Exercise prompt
Your answer is the lines below, exactly, from the one that contains "theorem enterSequencer_frame (i" through the one that contains "theorem updateOf_frame (i", both included.

[Start of section]

@[simp] theorem stepMet_frame (i : SecId) (p : Part) :
      (stepMet i p).base = p.base ∧ (stepMet i p).ms = p.ms ∧ (stepMet i p).img = p.img ∧
      (stepMet i p).gens = p.gens ∧ (stepMet i p).sharing = p.sharing ∧ (stepMet i p).cmd = p.cmd ∧
      (stepMet i p).cons = p.cons ∧ (stepMet i p).drives = p.drives ∧ (stepMet i p).shedList = p.shedList ∧
      (stepMet i p).sq = p.sq ∧ (stepMet i p).lu = p.lu ∧ (stepMet i p).plans = p.plans ∧
      (stepMet i p).att = p.att ∧ (stepMet i p).free = p.free := by
  simp [stepMet]

@[simp] theorem stepUnmet_frame (i : SecId) (cause : ShedCause) (need : Nat) (p : Part) :
      (stepUnmet i cause need p).base = p.base ∧ (stepUnmet i cause need p).ms = p.ms ∧
      (stepUnmet i cause need p).img = p.img ∧ (stepUnmet i cause need p).gens = p.gens ∧
      (stepUnmet i cause need p).sharing = p.sharing ∧ (stepUnmet i cause need p).cmd = p.cmd ∧
      (stepUnmet i cause need p).cons = p.cons ∧ (stepUnmet i cause need p).drives = p.drives ∧
      (stepUnmet i cause need p).shedList = p.shedList ∧ (stepUnmet i cause need p).sq = p.sq ∧
      (stepUnmet i cause need p).plans = p.plans := by
  unfold stepUnmet
  simp only []
  split <;> simp

@[simp] theorem shedStep_frame (i : SecId) (cause : ShedCause) (need : Int) (p : Part) :
      (shedStep i cause need p).base = p.base ∧ (shedStep i cause need p).ms = p.ms ∧
      (shedStep i cause need p).img = p.img ∧ (shedStep i cause need p).gens = p.gens ∧
      (shedStep i cause need p).sharing = p.sharing ∧ (shedStep i cause need p).plans = p.plans := by
  unfold shedStep
  simp only []
  repeat' split
  all_goals simp

/-- What `takeFirst` gives is one candidate taken. -/
theorem takeFirst_some {cause : ShedCause} {need : Int} {ts : List Target} {p q : Part}
    (h : takeFirst cause need ts p = some q) : ∃ t ∈ ts, q = (takeCandidate cause t need p).2 := by
  induction ts with
  | nil => simp [takeFirst] at h
  | cons t ts ih =>
    unfold takeFirst at h
    cases t with
    | cons c => exact ⟨.cons c, by simp, by simpa using h.symm⟩
    | drive d =>
      simp only [] at h
      split at h
      · obtain ⟨u, hu, e⟩ := ih h
        exact ⟨u, by simp [hu], e⟩
      · exact ⟨.drive d, by simp, by simpa using h.symm⟩

@[simp] theorem slowStep_frame (i : SecId) (p : Part) :
      (slowStep i p).base = p.base ∧ (slowStep i p).ms = p.ms ∧ (slowStep i p).img = p.img ∧
      (slowStep i p).gens = p.gens ∧ (slowStep i p).sharing = p.sharing ∧ (slowStep i p).plans = p.plans := by
  unfold slowStep
  simp only []
  split
  · next h =>
    obtain ⟨t, -, rfl⟩ := takeFirst_some h
    simp
  · simp

@[simp] theorem fastStep_frame (i : SecId) (snap : Nat) (p : Part) :
      (fastStep i snap p).base = p.base ∧ (fastStep i snap p).ms = p.ms ∧ (fastStep i snap p).img = p.img ∧
      (fastStep i snap p).gens = p.gens ∧ (fastStep i snap p).sharing = p.sharing ∧
      (fastStep i snap p).plans = p.plans := by
  unfold fastStep
  simp only []
  split <;> simp

@[simp] theorem splitStep_frame (i : SecId) (p : Part) :
      (splitStep i p).base = p.base ∧ (splitStep i p).ms = p.ms ∧ (splitStep i p).img = p.img ∧
      (splitStep i p).gens = p.gens ∧ (splitStep i p).sharing = p.sharing ∧ (splitStep i p).plans = p.plans := by
  unfold splitStep
  simp only []
  split <;> simp

@[simp] theorem deadTake_frame (p : Part) (t : Target) :
      (deadTake p t).base = p.base ∧ (deadTake p t).ms = p.ms ∧ (deadTake p t).img = p.img ∧
      (deadTake p t).gens = p.gens ∧ (deadTake p t).sharing = p.sharing ∧ (deadTake p t).plans = p.plans ∧
      (deadTake p t).free = p.free := by
  cases t <;> simp [deadTake]

@[simp] theorem deadLower_frame (i : SecId) (p : Part) (d : DriveId) :
      (deadLower i p d).base = p.base ∧ (deadLower i p d).ms = p.ms ∧ (deadLower i p d).img = p.img ∧
      (deadLower i p d).gens = p.gens ∧ (deadLower i p d).sharing = p.sharing ∧ (deadLower i p d).cmd = p.cmd ∧
      (deadLower i p d).cons = p.cons ∧ (deadLower i p d).plans = p.plans ∧ (deadLower i p d).free = p.free := by
  unfold deadLower
  simp only []
  split <;> simp

@[simp] theorem deadShed_frame (i : SecId) (p : Part) :
      (deadShed i p).base = p.base ∧ (deadShed i p).ms = p.ms ∧ (deadShed i p).img = p.img ∧
      (deadShed i p).gens = p.gens ∧ (deadShed i p).sharing = p.sharing ∧ (deadShed i p).plans = p.plans ∧
      (deadShed i p).free = p.free := by
  unfold deadShed
  simp only []
  refine ⟨(foldl_keep Part.base _ _ _ ?_).trans ((foldl_keep Part.base _ _ _ ?_).trans ?_),
    (foldl_keep Part.ms _ _ _ ?_).trans ((foldl_keep Part.ms _ _ _ ?_).trans ?_),
    (foldl_keep Part.img _ _ _ ?_).trans ((foldl_keep Part.img _ _ _ ?_).trans ?_),
    (foldl_keep Part.gens _ _ _ ?_).trans ((foldl_keep Part.gens _ _ _ ?_).trans ?_),
    (foldl_keep Part.sharing _ _ _ ?_).trans ((foldl_keep Part.sharing _ _ _ ?_).trans ?_),
    (foldl_keep Part.plans _ _ _ ?_).trans ((foldl_keep Part.plans _ _ _ ?_).trans ?_),
    (foldl_keep Part.free _ _ _ ?_).trans ((foldl_keep Part.free _ _ _ ?_).trans ?_)⟩
  all_goals simp

/-! ## Entries to a condition -/

@[simp] theorem enterSequencer_frame (i : SecId) (c : Condition) (p : Part) :
      (enterSequencer i c p).base = p.base ∧ (enterSequencer i c p).ms = p.ms ∧
      (enterSequencer i c p).img = p.img ∧ (enterSequencer i c p).cmd = p.cmd ∧
      (enterSequencer i c p).cons = p.cons ∧ (enterSequencer i c p).drives = p.drives ∧
      (enterSequencer i c p).shedList = p.shedList ∧ (enterSequencer i c p).plans = p.plans ∧
      (enterSequencer i c p).free = p.free := by
  unfold enterSequencer
  repeat' split
  all_goals simp

@[simp] theorem enterLadder_frame (i : SecId) (c : Condition) (p : Part) :
      (enterLadder i c p).base = p.base ∧ (enterLadder i c p).ms = p.ms ∧ (enterLadder i c p).img = p.img ∧
      (enterLadder i c p).gens = p.gens ∧ (enterLadder i c p).sharing = p.sharing ∧
      (enterLadder i c p).plans = p.plans ∧ (enterLadder i c p).free = p.free := by
  unfold enterLadder
  repeat' split
  all_goals simp

@[simp] theorem enterCondition_frame (i : SecId) (p : Part) :
      (enterCondition i p).base = p.base ∧ (enterCondition i p).ms = p.ms ∧ (enterCondition i p).img = p.img ∧
      (enterCondition i p).plans = p.plans ∧ (enterCondition i p).free = p.free := by
  simp [enterCondition]

@[simp] theorem update_frame (i : SecId) (p : Part) :
      (update i p).base = p.base ∧ (update i p).ms = p.ms ∧ (update i p).img = p.img ∧
      (update i p).plans = p.plans ∧ (update i p).free = p.free := by
  unfold update
  simp only []
  split <;> simp

@[simp] theorem updateOf_frame (i : Option SecId) (p : Part) :
      (updateOf i p).base = p.base ∧ (updateOf i p).ms = p.ms ∧ (updateOf i p).img = p.img ∧
      (updateOf i p).plans = p.plans ∧ (updateOf i p).free = p.free := by
  unfold updateOf
  repeat' split
  all_goals simp

@[simp] theorem updateCredit_frame (i : SecId) (p : Part) :
      (updateCredit i p).base = p.base ∧ (updateCredit i p).ms = p.ms ∧ (updateCredit i p).img = p.img ∧
      (updateCredit i p).cmd = p.cmd ∧ (updateCredit i p).cons = p.cons ∧
      (updateCredit i p).drives = p.drives ∧ (updateCredit i p).shedList = p.shedList ∧
      (updateCredit i p).plans = p.plans ∧ (updateCredit i p).free = p.free := by
  unfold updateCredit
  simp only []
  split <;> simp

@[simp] theorem updateCreditOf_frame (i : Option SecId) (p : Part) :
      (updateCreditOf i p).base = p.base ∧ (updateCreditOf i p).ms = p.ms ∧
      (updateCreditOf i p).img = p.img ∧ (updateCreditOf i p).cmd = p.cmd ∧
      (updateCreditOf i p).cons = p.cons ∧ (updateCreditOf i p).drives = p.drives ∧
      (updateCreditOf i p).shedList = p.shedList ∧ (updateCreditOf i p).plans = p.plans ∧
      (updateCreditOf i p).free = p.free := by
  unfold updateCreditOf
  repeat' split
  all_goals simp

@[simp] theorem afterGen_frame (g : GenId) (forced : Option GenId) (p : Part) :
      (afterGen g forced p).base = p.base ∧ (afterGen g forced p).ms = p.ms ∧ (afterGen g forced p).img = p.img ∧
      (afterGen g forced p).plans = p.plans ∧ (afterGen g forced p).free = p.free := by
  unfold afterGen
  simp only []
  repeat' split
  all_goals simp

@[simp] theorem toRunning_frame (p : Part) :
      (toRunning p).base = p.base ∧ (toRunning p).ms = p.ms ∧ (toRunning p).img = p.img ∧
      (toRunning p).plans.staging = p.plans.staging ∧ (toRunning p).plans.active = p.plans.active ∧
      (toRunning p).plans.loader = p.plans.loader ∧ (toRunning p).plans.key = p.plans.key ∧
      (toRunning p).free = p.free := by
  unfold toRunning
  refine ⟨(foldl_keep Part.base _ _ _ ?_).trans ((foldl_keep Part.base _ _ _ ?_).trans ?_),
    (foldl_keep Part.ms _ _ _ ?_).trans ((foldl_keep Part.ms _ _ _ ?_).trans ?_),
    (foldl_keep Part.img _ _ _ ?_).trans ((foldl_keep Part.img _ _ _ ?_).trans ?_),
    (foldl_keep (fun q : Part => q.plans.staging) _ _ _ ?_).trans ((foldl_keep (fun q : Part => q.plans.staging) _ _ _ ?_).trans ?_),
    (foldl_keep (fun q : Part => q.plans.active) _ _ _ ?_).trans ((foldl_keep (fun q : Part => q.plans.active) _ _ _ ?_).trans ?_),
    (foldl_keep (fun q : Part => q.plans.loader) _ _ _ ?_).trans ((foldl_keep (fun q : Part => q.plans.loader) _ _ _ ?_).trans ?_),
    (foldl_keep (fun q : Part => q.plans.key) _ _ _ ?_).trans ((foldl_keep (fun q : Part => q.plans.key) _ _ _ ?_).trans ?_),
    (foldl_keep Part.free _ _ _ ?_).trans ((foldl_keep Part.free _ _ _ ?_).trans ?_)⟩
  all_goals simp

@[simp] theorem judgeSettled_frame (p : Part) :
      (judgeSettled p).base = p.base ∧ (judgeSettled p).ms = p.ms ∧ (judgeSettled p).img = p.img ∧
      (judgeSettled p).plans.staging = p.plans.staging ∧ (judgeSettled p).plans.active = p.plans.active ∧
      (judgeSettled p).plans.loader = p.plans.loader ∧ (judgeSettled p).plans.key = p.plans.key ∧
      (judgeSettled p).free = p.free := by
  unfold judgeSettled
  repeat' split
  all_goals simp

/-! ## The partition change -/

@[simp] theorem formIsland_frame (old new : MeasCopy) (p : Part) (i : SecId) :
      (formIsland old new p i).base = p.base ∧ (formIsland old new p i).ms = p.ms ∧
      (formIsland old new p i).img = p.img ∧ (formIsland old new p i).gens = p.gens ∧
      (formIsland old new p i).sharing = p.sharing ∧ (formIsland old new p i).cmd = p.cmd ∧
      (formIsland old new p i).cons = p.cons ∧ (formIsland old new p i).drives = p.drives ∧
      (formIsland old new p i).shedList = p.shedList ∧ (formIsland old new p i).sq = p.sq ∧
      (formIsland old new p i).lu = p.lu ∧ (formIsland old new p i).plans = p.plans ∧
      (formIsland old new p i).att = p.att ∧ (formIsland old new p i).free = p.free := by
  unfold formIsland
  repeat' split
  all_goals simp

@[simp] theorem standIsland_frame (old new : MeasCopy) (p : Part) (i : SecId) :
      (standIsland old new p i).base = p.base ∧ (standIsland old new p i).ms = p.ms ∧
      (standIsland old new p i).img = p.img ∧ (standIsland old new p i).gens = p.gens ∧
      (standIsland old new p i).sharing = p.sharing ∧ (standIsland old new p i).cmd = p.cmd ∧
      (standIsland old new p i).cons = p.cons ∧ (standIsland old new p i).drives = p.drives ∧
      (standIsland old new p i).shedList = p.shedList ∧ (standIsland old new p i).sq = p.sq ∧
      (standIsland old new p i).lu = p.lu ∧ (standIsland old new p i).plans = p.plans ∧
      (standIsland old new p i).att = p.att ∧ (standIsland old new p i).free = p.free := by
  unfold standIsland
  repeat' split
  all_goals simp

@[simp] theorem recheckStops_frame (i : SecId) (p : Part) :
      (recheckStops i p).base = p.base ∧ (recheckStops i p).ms = p.ms ∧ (recheckStops i p).img = p.img ∧
      (recheckStops i p).cmd = p.cmd ∧ (recheckStops i p).cons = p.cons ∧ (recheckStops i p).drives = p.drives ∧
      (recheckStops i p).shedList = p.shedList ∧ (recheckStops i p).plans = p.plans ∧
      (recheckStops i p).free = p.free := by
  unfold recheckStops
  split
  case isFalse => simp
  refine ⟨(foldl_keep Part.base _ _ _ ?_).trans ?_,
    (foldl_keep Part.ms _ _ _ ?_).trans ?_,
    (foldl_keep Part.img _ _ _ ?_).trans ?_,
    (foldl_keep Part.cmd _ _ _ ?_).trans ?_,
    (foldl_keep Part.cons _ _ _ ?_).trans ?_,
    (foldl_keep Part.drives _ _ _ ?_).trans ?_,
    (foldl_keep Part.shedList _ _ _ ?_).trans ?_,
    (foldl_keep Part.plans _ _ _ ?_).trans ?_,
    (foldl_keep Part.free _ _ _ ?_).trans ?_⟩
  all_goals first
    | rfl
    | (intro q x; split <;> simp)

@[simp] theorem ladderAtPartition_frame (old new : MeasCopy) (p : Part) (i : SecId) :
      (ladderAtPartition old new p i).base = p.base ∧ (ladderAtPartition old new p i).ms = p.ms ∧
      (ladderAtPartition old new p i).img = p.img ∧ (ladderAtPartition old new p i).plans = p.plans := by
  unfold ladderAtPartition
  repeat' split
  all_goals simp

@[simp] theorem partitionChange_frame (old : MeasCopy) (p : Part) :
      (partitionChange old p).base = p.base ∧ (partitionChange old p).ms = p.ms ∧
      (partitionChange old p).img = p.img ∧ (partitionChange old p).plans = p.plans := by
  unfold partitionChange
  refine ⟨(foldl_keep Part.base _ _ _ ?_).trans ((foldl_keep Part.base _ _ _ ?_).trans ((foldl_keep Part.base _ _ _ ?_).trans ((foldl_keep Part.base _ _ _ ?_).trans ((foldl_keep Part.base _ _ _ ?_).trans ((foldl_keep Part.base _ _ _ ?_).trans ((foldl_keep Part.base _ _ _ ?_).trans ?_)))))),
    (foldl_keep Part.ms _ _ _ ?_).trans ((foldl_keep Part.ms _ _ _ ?_).trans ((foldl_keep Part.ms _ _ _ ?_).trans ((foldl_keep Part.ms _ _ _ ?_).trans ((foldl_keep Part.ms _ _ _ ?_).trans ((foldl_keep Part.ms _ _ _ ?_).trans ((foldl_keep Part.ms _ _ _ ?_).trans ?_)))))),
    (foldl_keep Part.img _ _ _ ?_).trans ((foldl_keep Part.img _ _ _ ?_).trans ((foldl_keep Part.img _ _ _ ?_).trans ((foldl_keep Part.img _ _ _ ?_).trans ((foldl_keep Part.img _ _ _ ?_).trans ((foldl_keep Part.img _ _ _ ?_).trans ((foldl_keep Part.img _ _ _ ?_).trans ?_)))))),
    (foldl_keep Part.plans _ _ _ ?_).trans ((foldl_keep Part.plans _ _ _ ?_).trans ((foldl_keep Part.plans _ _ _ ?_).trans ((foldl_keep Part.plans _ _ _ ?_).trans ((foldl_keep Part.plans _ _ _ ?_).trans ((foldl_keep Part.plans _ _ _ ?_).trans ((foldl_keep Part.plans _ _ _ ?_).trans ?_))))))⟩
  all_goals simp

@[simp] theorem tiesEvent_frame (old : MeasCopy) (p : Part) :
      (tiesEvent old p).base = p.base ∧ (tiesEvent old p).ms = p.ms ∧ (tiesEvent old p).img = p.img ∧
      (tiesEvent old p).plans.staging = p.plans.staging ∧ (tiesEvent old p).plans.active = p.plans.active ∧
      (tiesEvent old p).plans.loader = p.plans.loader ∧ (tiesEvent old p).plans.key = p.plans.key := by
  unfold tiesEvent
  simp only []
  split <;> simp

[End of section]

Result
@[simp] theorem enterSequencer_frame (i : SecId) (c : Condition) (p : Part) :
      (enterSequencer i c p).base = p.base ∧ (enterSequencer i c p).ms = p.ms ∧
      (enterSequencer i c p).img = p.img ∧ (enterSequencer i c p).cmd = p.cmd ∧
      (enterSequencer i c p).cons = p.cons ∧ (enterSequencer i c p).drives = p.drives ∧
      (enterSequencer i c p).shedList = p.shedList ∧ (enterSequencer i c p).plans = p.plans ∧
      (enterSequencer i c p).free = p.free := by
  unfold enterSequencer
  repeat' split
  all_goals simp

@[simp] theorem enterLadder_frame (i : SecId) (c : Condition) (p : Part) :
      (enterLadder i c p).base = p.base ∧ (enterLadder i c p).ms = p.ms ∧ (enterLadder i c p).img = p.img ∧
      (enterLadder i c p).gens = p.gens ∧ (enterLadder i c p).sharing = p.sharing ∧
      (enterLadder i c p).plans = p.plans ∧ (enterLadder i c p).free = p.free := by
  unfold enterLadder
  repeat' split
  all_goals simp

@[simp] theorem enterCondition_frame (i : SecId) (p : Part) :
      (enterCondition i p).base = p.base ∧ (enterCondition i p).ms = p.ms ∧ (enterCondition i p).img = p.img ∧
      (enterCondition i p).plans = p.plans ∧ (enterCondition i p).free = p.free := by
  simp [enterCondition]

@[simp] theorem update_frame (i : SecId) (p : Part) :
      (update i p).base = p.base ∧ (update i p).ms = p.ms ∧ (update i p).img = p.img ∧
      (update i p).plans = p.plans ∧ (update i p).free = p.free := by
  unfold update
  simp only []
  split <;> simp

@[simp] theorem updateOf_frame (i : Option SecId) (p : Part) :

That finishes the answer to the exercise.